I am running standard dilutions (1:5) of some cDNA template to check the efficiency of primers. I found to have apparently PCR inhibition, as the efficiencies that I am getting for all the targets are over 110 % (all are around 130-140 %), with R2 >0.98. However, I can't understand where I can be getting PCR inhibitors. I measured the purity ratios of the RNA after isolation, and they are 260/280=2.09 , 260/230=2.23. I also measured the purity of the cDNA after the reverse transcription , and the values are 260/280=1.77 , 260/230=2.22. Although the 260/280 ratio drops ( I guess because of the reverse transcriptase), I don't think is too dramatic. I even dilute the template for the first dilution point, to put no more than 50 ng per reaction.

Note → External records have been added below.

-- ==== Sys2Proof/Laws/PerInstr.lean ====
section
/-! SUPPORT. Statements about each instruction as syntax, with one lemma per constructor. RoundTrip: the subject that the encoding tables
give an instruction decodes to it, under any chain of prefixes that carries its control part. -/

namespace Sys2Proof.Laws
theorem imm10_join (i : BitVec 10) : i.extractLsb' 5 5 ++ i.extractLsb' 0 5 = i := by
  ext k hk; simp only [BitVec.getElem_append, BitVec.getElem_extractLsb']; split <;> simp_all [BitVec.getLsbD_eq_getElem]
theorem imm15_join (i : BitVec 15) : i.extractLsb' 10 5 ++ i.extractLsb' 5 5 ++ i.extractLsb' 0 5 = i := by
  ext k hk; simp only [BitVec.getElem_append, BitVec.getElem_extractLsb']; repeat' split
  all_goals simp_all [BitVec.getLsbD_eq_getElem]
  all_goals grind
theorem shamt_join : ∀ i : BitVec 6, ((0#4 ++ i).extractLsb' 5 5).extractLsb' 0 1 ++ (0#4 ++ i).extractLsb' 0 5 = i := by decide
theorem shamt_top : ∀ i : BitVec 6, ((0#4 ++ i).extractLsb' 5 5).extractLsb' 1 4 = 0#4 := by decide
theorem cidx_join (f : BitVec 2) (k : BitVec 8) : (f ++ k.extractLsb' 5 3).extractLsb' 0 3 ++ k.extractLsb' 0 5 = k := by
  revert k; revert f; decide
theorem funct2_join : ∀ (f : BitVec 2) (k : BitVec 3), (f ++ k).extractLsb' 3 2 = f := by decide
theorem width_top : ∀ (w : BitVec 1) (o : BitVec 4), (w ++ o).extractLsb' 4 1 = w := by decide
theorem width_low : ∀ (w : BitVec 1) (o : BitVec 4), (w ++ o).extractLsb' 0 4 = o := by decide
theorem gran_low : ∀ n : BitVec 4, (0#1 ++ n).extractLsb' 0 4 = n := by decide
theorem gran_lt : ∀ n : BitVec 4, (0#1 ++ n).toNat < 16 := by decide
theorem gran_pick {α : Type} (n : BitVec 4) (f g : α) : (match (0#1 ++ n).toNat with | 16 => f | _ => g) = g := by
  have := gran_lt n
  split
  · omega
  · rfl

/-- The subject of an instruction decodes to it; its kind is that of its page, and says whether a second word follows. -/
def RoundTrip.Statement (i : Instr) : Prop :=
  ∀ n g, i.enc = some n → i.sig = some g →
    (n.x.kind ≠ 3#2 ∧ (n.x.kind = 2#2 ↔ n.w2.isSome = true) ∧ (n.page = true → n.x.kind = 0#2) ∧ g.page = n.page)
    ∧ ∀ (h : Chain) (p : BitVec 1), h.ctl g.ctl.stall = g.ctl → h.page = (if n.page then some 2#27 else none) →
        decodeSubject h { n.x with stall := g.ctl.stall, p := p } (n.w2.getD 0#32) = some i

If I am introducing inhibitors I think it can only be during the real time qPCR. I am using the LightCycler 480 SYBR Green I Master kit from Roche, but it is brand new. I analyzed the data with the ThermoFisher Cloud, and I am getting Amp scores over 2 for all reactions, so the quality of amplification is good. I only see one peak of melting curve for each reaction. For all these reasons I don't understand how I have PCR inhibition.
Can it be an issue of the set up? I thought that working out of optimal temperatures and cycle times will decrease the efficiency below 90%, not increase it. over 110%
Does someone has any clue of what can be happening?
Edited by Lord Apoptosis, 19 March 2019 - 06:25 AM.